**TASK ITEM:** Copy out the listing exactly.

**DATA SUPPLIED:**
theorem MgpK.iteP {α : Type} {c : Prop} {_ : Decidable c} {a b : State × α} (ha : c → MgpK u a.1) (hb : ¬c → MgpK u b.1) : MgpK u (if c then a else b).1 := by
  split
  · exact ha ‹_›
  · exact hb ‹_›

theorem MgpK.diteP {α : Type} {c : Prop} {_ : Decidable c} {a : c → State × α} {b : ¬c → State × α} (ha : ∀ h, MgpK u (a h).1) (hb : ∀ h, MgpK u (b h).1) :
    MgpK u (if h : c then a h else b h).1 := by
  split
  · exact ha _
  · exact hb _

theorem MgpK.foldl {α : Type} {l : List α} {f : State → α → State} (hf : ∀ t a, MgpK u t → MgpK u (f t a)) (h : MgpK u s) : MgpK u (l.foldl f s) := by
  induction l generalizing s with
  | nil => exact h
  | cons a l ih => exact ih (hf s a h)

theorem MgpK.each {n : Nat} {f : Nat → State → State} (hf : ∀ i t, MgpK u t → MgpK u (f i t)) (h : MgpK u s) : MgpK u (State.each n f s) :=
  MgpK.foldl (fun t a ht => hf a t ht) h

theorem MgpK.over {α : Type} {l : List α} {f : α → State → State} (hf : ∀ i t, MgpK u t → MgpK u (f i t)) (h : MgpK u s) : MgpK u (State.over l f s) :=
  MgpK.foldl (fun t a ht => hf a t ht) h

theorem MgpK.iff {c : Bool} {f : State → State} (hf : ∀ t, MgpK u t → MgpK u (f t)) (h : MgpK u s) : MgpK u (State.iff c f s) := by
  unfold State.iff
  split
  · exact hf s h
  · exact h

theorem MgpK.wr (h : MgpK u s) (a w) : MgpK u (s.wr a w) := ⟨h.eq⟩

theorem MgpK.time_eq (h : MgpK u s) : s.time = u.time := congrArg State.MgpKPart.time h.eq
theorem MgpK.inp_eq (h : MgpK u s) : s.inp = u.inp := congrArg State.MgpKPart.inp h.eq
theorem MgpK.wq_eq (h : MgpK u s) : s.wq = u.wq := congrArg State.MgpKPart.wq h.eq
theorem MgpK.lpe_eq (h : MgpK u s) : s.lpe = u.lpe := congrArg State.MgpKPart.lpe h.eq
theorem MgpK.hmp_eq (h : MgpK u s) : s.hmp = u.hmp := congrArg State.MgpKPart.hmp h.eq
theorem MgpK.prf_eq (h : MgpK u s) : s.prf = u.prf := congrArg State.MgpKPart.prf h.eq
theorem MgpK.site_eq (h : MgpK u s) : s.site = u.site := congrArg State.MgpKPart.site h.eq
theorem MgpK.zfb_eq (h : MgpK u s) : s.zfb = u.zfb := congrArg State.MgpKPart.zfb h.eq
theorem MgpK.wgl_eq (h : MgpK u s) : s.wgl = u.wgl := congrArg State.MgpKPart.wgl h.eq
theorem MgpK.lks_eq (h : MgpK u s) : s.lks = u.lks := congrArg State.MgpKPart.lks h.eq
theorem MgpK.link_eq (h : MgpK u s) : s.link = u.link := congrArg State.MgpKPart.link h.eq
theorem MgpK.chn_eq (h : MgpK u s) : s.chn = u.chn := congrArg State.MgpKPart.chn h.eq
theorem MgpK.est_eq (h : MgpK u s) : s.est = u.est := congrArg State.MgpKPart.est h.eq
theorem MgpK.arr_eq (h : MgpK u s) : s.arr = u.arr := congrArg State.MgpKPart.arr h.eq
theorem MgpK.flt_eq (h : MgpK u s) : s.flt = u.flt := congrArg State.MgpKPart.flt h.eq
theorem MgpK.pwr_eq (h : MgpK u s) : s.pwr = u.pwr := congrArg State.MgpKPart.pwr h.eq
theorem MgpK.cfg_eq (h : MgpK u s) : s.cfg = u.cfg := congrArg State.MgpKPart.cfg h.eq
theorem MgpK.pins_eq (h : MgpK u s) : s.pins = u.pins := congrArg State.MgpKPart.pins h.eq
theorem MgpK.shadow_eq (h : MgpK u s) : s.shadow = u.shadow := congrArg State.MgpKPart.shadow h.eq
theorem MgpK.pending_eq (h : MgpK u s) : s.pending = u.pending := congrArg State.MgpKPart.pending h.eq

theorem MgpK.put (h : MgpK u s) (a1 a2) : MgpK u (State.put s a1 a2) := by
  unfold State.put
  refine MgpK.wr ?_ ..
  exact h

theorem MgpK.setFlag (h : MgpK u s) (a1 a2) : MgpK u (State.setFlag s a1 a2) := by
  unfold State.setFlag
  refine MgpK.put ?_ ..
  exact h

theorem MgpK.bump (h : MgpK u s) (a1) : MgpK u (State.bump s a1) := by
  unfold State.bump
  refine MgpK.put ?_ ..
  exact h

theorem MgpK.put64 (h : MgpK u s) (a1 a2 a3) : MgpK u (State.put64 s a1 a2 a3) := by
  unfold State.put64
  refine MgpK.wr ?_ ..
  refine MgpK.wr ?_ ..
  exact h

theorem MgpK.auditRegs (h : MgpK u s) : MgpK u (State.auditRegs s) := by
  unfold State.auditRegs
  extract_lets +onlyGivenNames -merge -useContext -underBinder x1
  refine MgpK.setFlag ?_ ..
  refine MgpK.put ?_ ..
  refine MgpK.put64 ?_ ..
  exact h

theorem MgpK.unstage (h : MgpK u s) (a1) : MgpK u (State.unstage s a1) := by
  unfold State.unstage
  refine MgpK.upd ?_ rfl rfl rfl rfl rfl rfl rfl rfl rfl rfl rfl rfl rfl rfl rfl rfl rfl rfl rfl rfl rfl
  exact h

theorem MgpK.auditMove (h : MgpK u s) : MgpK u (State.auditMove s) := by
  unfold State.auditMove
  extract_lets +onlyGivenNames -merge -useContext -underBinder x1
  extract_lets +onlyGivenNames -merge -useContext -underBinder x2
  extract_lets +onlyGivenNames -merge -useContext -underBinder x3
  extract_lets +onlyGivenNames -merge -useContext -underBinder x4
  refine MgpK.auditRegs ?_ ..
  refine MgpK.unstage ?_ ..
  exact h

theorem MgpK.addEntry (h : MgpK u s) (a1 a2) : MgpK u (State.addEntry s a1 a2) := by
  unfold State.addEntry
  refine MgpK.upd ?_ rfl rfl rfl rfl rfl rfl rfl rfl rfl rfl rfl rfl rfl rfl rfl rfl rfl rfl rfl rfl rfl
  exact h

theorem MgpK.audit (h : MgpK u s) (a1 a2 a3 a4 a5 a6) : MgpK u (State.audit s a1 a2 a3 a4 a5 a6) := by
  unfold State.audit
  extract_lets +onlyGivenNames -merge -useContext -underBinder x1
  extract_lets +onlyGivenNames -merge -useContext -underBinder x2
  have hx2 : MgpK u x2 := by
    unfold x2
    refine MgpK.auditRegs ?_ ..
    refine MgpK.addEntry ?_ ..
    exact h
  refine MgpK.ite (fun _ => ?_) (fun _ => ?_)
  · refine MgpK.auditMove ?_ ..
    exact hx2
  · exact hx2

**RESPONSE:**
theorem MgpK.iteP {α : Type} {c : Prop} {_ : Decidable c} {a b : State × α} (ha : c → MgpK u a.1) (hb : ¬c → MgpK u b.1) : MgpK u (if c then a else b).1 := by
  split
  · exact ha ‹_›
  · exact hb ‹_›

theorem MgpK.diteP {α : Type} {c : Prop} {_ : Decidable c} {a : c → State × α} {b : ¬c → State × α} (ha : ∀ h, MgpK u (a h).1) (hb : ∀ h, MgpK u (b h).1) :
    MgpK u (if h : c then a h else b h).1 := by
  split
  · exact ha _
  · exact hb _

theorem MgpK.foldl {α : Type} {l : List α} {f : State → α → State} (hf : ∀ t a, MgpK u t → MgpK u (f t a)) (h : MgpK u s) : MgpK u (l.foldl f s) := by
  induction l generalizing s with
  | nil => exact h
  | cons a l ih => exact ih (hf s a h)

theorem MgpK.each {n : Nat} {f : Nat → State → State} (hf : ∀ i t, MgpK u t → MgpK u (f i t)) (h : MgpK u s) : MgpK u (State.each n f s) :=
  MgpK.foldl (fun t a ht => hf a t ht) h

theorem MgpK.over {α : Type} {l : List α} {f : α → State → State} (hf : ∀ i t, MgpK u t → MgpK u (f i t)) (h : MgpK u s) : MgpK u (State.over l f s) :=
  MgpK.foldl (fun t a ht => hf a t ht) h

theorem MgpK.iff {c : Bool} {f : State → State} (hf : ∀ t, MgpK u t → MgpK u (f t)) (h : MgpK u s) : MgpK u (State.iff c f s) := by
  unfold State.iff
  split
  · exact hf s h
  · exact h

theorem MgpK.wr (h : MgpK u s) (a w) : MgpK u (s.wr a w) := ⟨h.eq⟩

theorem MgpK.time_eq (h : MgpK u s) : s.time = u.time := congrArg State.MgpKPart.time h.eq
theorem MgpK.inp_eq (h : MgpK u s) : s.inp = u.inp := congrArg State.MgpKPart.inp h.eq
theorem MgpK.wq_eq (h : MgpK u s) : s.wq = u.wq := congrArg State.MgpKPart.wq h.eq
theorem MgpK.lpe_eq (h : MgpK u s) : s.lpe = u.lpe := congrArg State.MgpKPart.lpe h.eq
theorem MgpK.hmp_eq (h : MgpK u s) : s.hmp = u.hmp := congrArg State.MgpKPart.hmp h.eq
theorem MgpK.prf_eq (h : MgpK u s) : s.prf = u.prf := congrArg State.MgpKPart.prf h.eq
theorem MgpK.site_eq (h : MgpK u s) : s.site = u.site := congrArg State.MgpKPart.site h.eq
theorem MgpK.zfb_eq (h : MgpK u s) : s.zfb = u.zfb := congrArg State.MgpKPart.zfb h.eq
theorem MgpK.wgl_eq (h : MgpK u s) : s.wgl = u.wgl := congrArg State.MgpKPart.wgl h.eq
theorem MgpK.lks_eq (h : MgpK u s) : s.lks = u.lks := congrArg State.MgpKPart.lks h.eq
theorem MgpK.link_eq (h : MgpK u s) : s.link = u.link := congrArg State.MgpKPart.link h.eq
theorem MgpK.chn_eq (h : MgpK u s) : s.chn = u.chn := congrArg State.MgpKPart.chn h.eq
theorem MgpK.est_eq (h : MgpK u s) : s.est = u.est := congrArg State.MgpKPart.est h.eq
theorem MgpK.arr_eq (h : MgpK u s) : s.arr = u.arr := congrArg State.MgpKPart.arr h.eq
theorem MgpK.flt_eq (h : MgpK u s) : s.flt = u.flt := congrArg State.MgpKPart.flt h.eq
theorem MgpK.pwr_eq (h : MgpK u s) : s.pwr = u.pwr := congrArg State.MgpKPart.pwr h.eq
theorem MgpK.cfg_eq (h : MgpK u s) : s.cfg = u.cfg := congrArg State.MgpKPart.cfg h.eq
theorem MgpK.pins_eq (h : MgpK u s) : s.pins = u.pins := congrArg State.MgpKPart.pins h.eq
theorem MgpK.shadow_eq (h : MgpK u s) : s.shadow = u.shadow := congrArg State.MgpKPart.shadow h.eq
theorem MgpK.pending_eq (h : MgpK u s) : s.pending = u.pending := congrArg State.MgpKPart.pending h.eq

theorem MgpK.put (h : MgpK u s) (a1 a2) : MgpK u (State.put s a1 a2) := by
  unfold State.put
  refine MgpK.wr ?_ ..
  exact h

theorem MgpK.setFlag (h : MgpK u s) (a1 a2) : MgpK u (State.setFlag s a1 a2) := by
  unfold State.setFlag
  refine MgpK.put ?_ ..
  exact h

theorem MgpK.bump (h : MgpK u s) (a1) : MgpK u (State.bump s a1) := by
  unfold State.bump
  refine MgpK.put ?_ ..
  exact h

theorem MgpK.put64 (h : MgpK u s) (a1 a2 a3) : MgpK u (State.put64 s a1 a2 a3) := by
  unfold State.put64
  refine MgpK.wr ?_ ..
  refine MgpK.wr ?_ ..
  exact h

theorem MgpK.auditRegs (h : MgpK u s) : MgpK u (State.auditRegs s) := by
  unfold State.auditRegs
  extract_lets +onlyGivenNames -merge -useContext -underBinder x1
  refine MgpK.setFlag ?_ ..
  refine MgpK.put ?_ ..
  refine MgpK.put64 ?_ ..
  exact h

theorem MgpK.unstage (h : MgpK u s) (a1) : MgpK u (State.unstage s a1) := by
  unfold State.unstage
  refine MgpK.upd ?_ rfl rfl rfl rfl rfl rfl rfl rfl rfl rfl rfl rfl rfl rfl rfl rfl rfl rfl rfl rfl rfl
  exact h

theorem MgpK.auditMove (h : MgpK u s) : MgpK u (State.auditMove s) := by
  unfold State.auditMove
  extract_lets +onlyGivenNames -merge -useContext -underBinder x1
  extract_lets +onlyGivenNames -merge -useContext -underBinder x2
  extract_lets +onlyGivenNames -merge -useContext -underBinder x3
  extract_lets +onlyGivenNames -merge -useContext -underBinder x4
  refine MgpK.auditRegs ?_ ..
  refine MgpK.unstage ?_ ..
  exact h

theorem MgpK.addEntry (h : MgpK u s) (a1 a2) : MgpK u (State.addEntry s a1 a2) := by
  unfold State.addEntry
  refine MgpK.upd ?_ rfl rfl rfl rfl rfl rfl rfl rfl rfl rfl rfl rfl rfl rfl rfl rfl rfl rfl rfl rfl rfl
  exact h

theorem MgpK.audit (h : MgpK u s) (a1 a2 a3 a4 a5 a6) : MgpK u (State.audit s a1 a2 a3 a4 a5 a6) := by
  unfold State.audit
  extract_lets +onlyGivenNames -merge -useContext -underBinder x1
  extract_lets +onlyGivenNames -merge -useContext -underBinder x2
  have hx2 : MgpK u x2 := by
    unfold x2
    refine MgpK.auditRegs ?_ ..
    refine MgpK.addEntry ?_ ..
    exact h
  refine MgpK.ite (fun _ => ?_) (fun _ => ?_)
  · refine MgpK.auditMove ?_ ..
    exact hx2
  · exact hx2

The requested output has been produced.